Share your dilemmas and get honest opinions from other Mumsnetters.

Aibu for thinking the world doesn't stop if you work nights?

135 replies

Ilovepizzatoomuch · 20/04/2019 20:29

I have never worked nights so I don't know if am I being unreasonable and not supportive but I am seriously struggling with DH's night working and constant using it as an excuse to get out of things.

For background, we have been together 10 years, two DC who are nearly 3 (twins). I work full time normal office hours and have recently taken over a management role, so a bit of adjusting on my part as well. Dh has always worked shifts, including nights, but for the last 18 months it had been every other week is night work.

When dh is on nights this is the typical pattern:
I get DC up, dressed and ready for childminder drop off. Can drop off any time from 730 and we are normally there at 730 so I can try and miss as much traffic as possible. However we wait for dh to get home (finishes at 630 but has around 35 - 40 min commute) this can mean we are late to the childminder and I get caught in more traffic but I think I it's important for dh to see DC in the morning. (Unless he is going to be really late then he will ring and let me know)

Generally, unless I am travelling for work or anything I will work from 0830 - 1730, then do a 30 mins drive back to pick DC up, usually arriving just before last pick up time as dh will still be in bed.

We get home, depending on how dh has slept, he will come down, say hello to me and DC and then go back to bed leaving us to have tea, do bath and bed. Dh will then get up around 9pm, shower and go to work.

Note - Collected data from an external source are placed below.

/-- A field write to a live offset of an input window with LOOP clear is made to bank 0 with its enables, in every state
and whatever the role bit; it is not counted. The processor's side of that offset is the same word. With no byte enables
it is answered at its issue and makes no transaction (log 37, the model's reading). -/
def Obligations.FieldWriteToALiveWord : Prop :=
  ∀ (s : State) (a : Access) (w : Win) (d : Descriptor), FieldPortFree s →
    InWindow s .f (a.addr &&& 0xFFFFFC#24) w d → (s.win w).swapPending = false → a.write = true → d.kind = .input →
    d.loop = false →
    let k := wordsFrom d.fview (a.addr &&& 0xFFFFFC#24)
    d.liveOff ≤ k ∧ k < d.liveOff + d.liveLen →
    (a.be ≠ 0 → ∃ t, exec (.accessIssue (.f a)) s = .next t ∧ EndsIn t
      { s with fp := { held := none, inFlight := some {
        win := some w, bankWrite := false, dir := .write, addr := wordAt d.bank0 k, be := a.be, data := a.data } } }) ∧
    (a.be = 0 → ∃ t, exec (.accessIssue (.f a)) s = .next t ∧ EndsIn t
      { s with lines := { s.lines with fBus := .writeOk } }) ∧
    ∀ role, d.procAt role k = wordAt d.bank0 k

/-- A field write to an output window: at a live offset it is made to bank 0 with its enables, in every state and
whatever the role bit, where the processor reads it too, or, with no byte enables, it is answered at its issue and makes
no transaction (log 37, the model's reading); at any other offset it is dropped with PROTECT, answered as a completed
write, and no transaction is made. -/
def Obligations.FieldWriteToAnOutput : Prop :=
  ∀ (s : State) (a : Access) (w : Win) (d : Descriptor), FieldPortFree s →
    InWindow s .f (a.addr &&& 0xFFFFFC#24) w d → (s.win w).swapPending = false → a.write = true → d.kind = .output →
    let k := wordsFrom d.fview (a.addr &&& 0xFFFFFC#24)
    let live := d.liveOff ≤ k ∧ k < d.liveOff + d.liveLen
    (live → (a.be ≠ 0 → ∃ t, exec (.accessIssue (.f a)) s = .next t ∧ EndsIn t
        { s with fp := { held := none, inFlight := some {
          win := some w, bankWrite := false, dir := .write, addr := wordAt d.bank0 k, be := a.be, data := a.data } } }) ∧
      (a.be = 0 → ∃ t, exec (.accessIssue (.f a)) s = .next t ∧ EndsIn t
        { s with lines := { s.lines with fBus := .writeOk } }) ∧
      ∀ role, d.procAt role k = wordAt d.bank0 k) ∧
    (¬ live → ∃ t, exec (.accessIssue (.f a)) s = .next t ∧ EndsIn t
      ((({ s with lines := { s.lines with fBus := .writeOk } } : State).drop w).event w .protect))

/-- Reads of windows. A field read is made at the fill bank of an input window and the publish bank of an output window,
a processor read at the view bank and the compose bank, and at bank 0 at live offsets. A field read of an output without
an image to show, and a processor read of an input without one, is answered with SAFEPAT and makes no transaction. A
processor read of a marked word of an output makes its demand copy first. -/
def Obligations.ReadsOfWindows : Prop :=
  (∀ (s : State) (a : Access) (w : Win) (d : Descriptor), FieldPortFree s →
    InWindow s .f (a.addr &&& 0xFFFFFC#24) w d → (s.win w).swapPending = false → a.write = false →
    let k := wordsFrom d.fview (a.addr &&& 0xFFFFFC#24)
    let x := s.win w
    let unseen := d.kind = .output ∧ (x.valid = false ∨ x.safe = true ∨ x.state = .tripped ∨ x.state = .fault)
    (unseen → ∃ t, exec (.accessIssue (.f a)) s = .next t ∧
      EndsIn t { s with lines := { s.lines with fBus := .data d.safepat } }) ∧
    (¬ unseen → ∃ t, exec (.accessIssue (.f a)) s = .next t ∧ EndsIn t
      { s with fp := { held := none, inFlight := some {
        win := some w, bankWrite := false, dir := .read
        addr := wordAt (if (d.liveOff ≤ k ∧ k < d.liveOff + d.liveLen) ∨ x.role = true then d.bank0 else d.bank1) k
        be := a.be, data := a.data } } })) ∧
  (∀ (s : State) (r : PRead) (w : Win) (d : Descriptor), ReadAtIssue s r → InWindow s .p r.addr w d → Open (s.win w) →
    let k := wordsFrom d.pview r.addr % (if d.kind = .output then d.len else wordsFrom d.pview r.addr + 1)
    let x := s.win w
    let live := d.liveOff ≤ k ∧ k < d.liveOff + d.liveLen
    let bank := if live ∨ x.role = false then d.bank0 else d.bank1
    let copies := ¬ live ∧ k ∈ x.carry ∧ x.state ≠ .fault
    (d.kind = .input → (x.valid = false ∨ x.state = .tripped ∨ x.state = .fault) →
      ∃ t, exec (.accessIssue .p) s = .next t ∧ EndsIn t
        { s with pp := { s.pp with readSlot := none }, lines := { s.lines with pBus := .data d.safepat } }) ∧
    (d.kind = .input → x.valid = true → x.state ≠ .tripped → x.state ≠ .fault →
      ∃ t, exec (.accessIssue .p) s = .next t ∧ EndsIn t
        { s with pp := { s.pp with current := some {
          win := some w, bankWrite := false, items := [.plain .read (wordAt bank k) r.be 0 none] } } }) ∧
    (d.kind = .output → ∃ t, exec (.accessIssue .p) s = .next t ∧ EndsIn t
        { s with pp := { s.pp with current := some {
          win := some w
          bankWrite := decide copies
          items := (if copies then
              [.demand w k (wordAt (if x.role then d.bank0 else d.bank1) k) (wordAt (if x.role then d.bank1 else d.bank0) k)]
            else []) ++ [.plain .read (wordAt bank k) r.be 0 none] } } }))

/-- A processor write to an input window: at a live offset it is made to bank 0 with its enables, in every state, or, with
no byte enables, completes at its issue with no transaction (log 37, the model's reading); at any other offset it is
dropped with PROTECT, whatever the state, and no transaction is made. -/
def Obligations.ProcessorWriteToAnInput : Prop :=
  ∀ (s : State) (x : PWrite) (rest : List PWrite) (w : Win) (d : Descriptor), WriteAtIssue s x rest →
    InWindow s .p x.addr w d → Open (s.win w) → d.kind = .input →
    let k := wordsFrom d.pview x.addr
    let live := d.liveOff ≤ k ∧ k < d.liveOff + d.liveLen
    (live → x.be ≠ 0 → ∃ t, exec (.accessIssue .p) s = .next t ∧ EndsIn t
      { s with pp := { s.pp with
        pwq := rest
        current := some { win := some w, bankWrite := false
                          items := [.plain .write (wordAt d.bank0 k) x.be x.data none] } } }) ∧
    (live → x.be = 0 → ∃ t, exec (.accessIssue .p) s = .next t ∧ EndsIn t
      { s with pp := { s.pp with pwq := rest } }) ∧
    (¬ live → ∃ t, exec (.accessIssue .p) s = .next t ∧ EndsIn t
      ((({ s with pp := { s.pp with pwq := rest } } : State).drop w).event w .protect))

In the meantime, there is washing that has to be done ( usually by me), dishwasher to empty (again me) food shops to sort (me) and pets to feed and clean (me)

As mentioned above I have just taken over a new role which is challenging but I am really enjoying but comes with more responsibilities. There are times when I need to stay later but due to dh not being able to pick DC up, I have to leave and quite often log in from home, which means working after all of the above is done and sometimes not logging off until gone 11pm, getting about 7 hours sleep at best (I don't sleep great when dh isn't in the house) and starting all over again.

When I have asked for more help when he is on nights all I get is that he is so tired and doesn't have the mental capacity for anything else. I survive on about 6 hours a night sleep but am expected to do all of the above.

But then I have never worked nights so not sure if it is unreasonable?

OP posts:
BoomBoomsCousin · 21/04/2019 06:51

It sounds like your DH suffers nights worse than most people. But it may be he's just doing what he needs to. Shift work is horrendous for your well being with early death being a much higher risk for people who spend a significant amount of time on night shifts.

Is there any way your DH could look for work that does not require nightshift? And if not, can he pull his weight more when he's not on nights, giving you a bit of a break then so it's easier when he's on nights?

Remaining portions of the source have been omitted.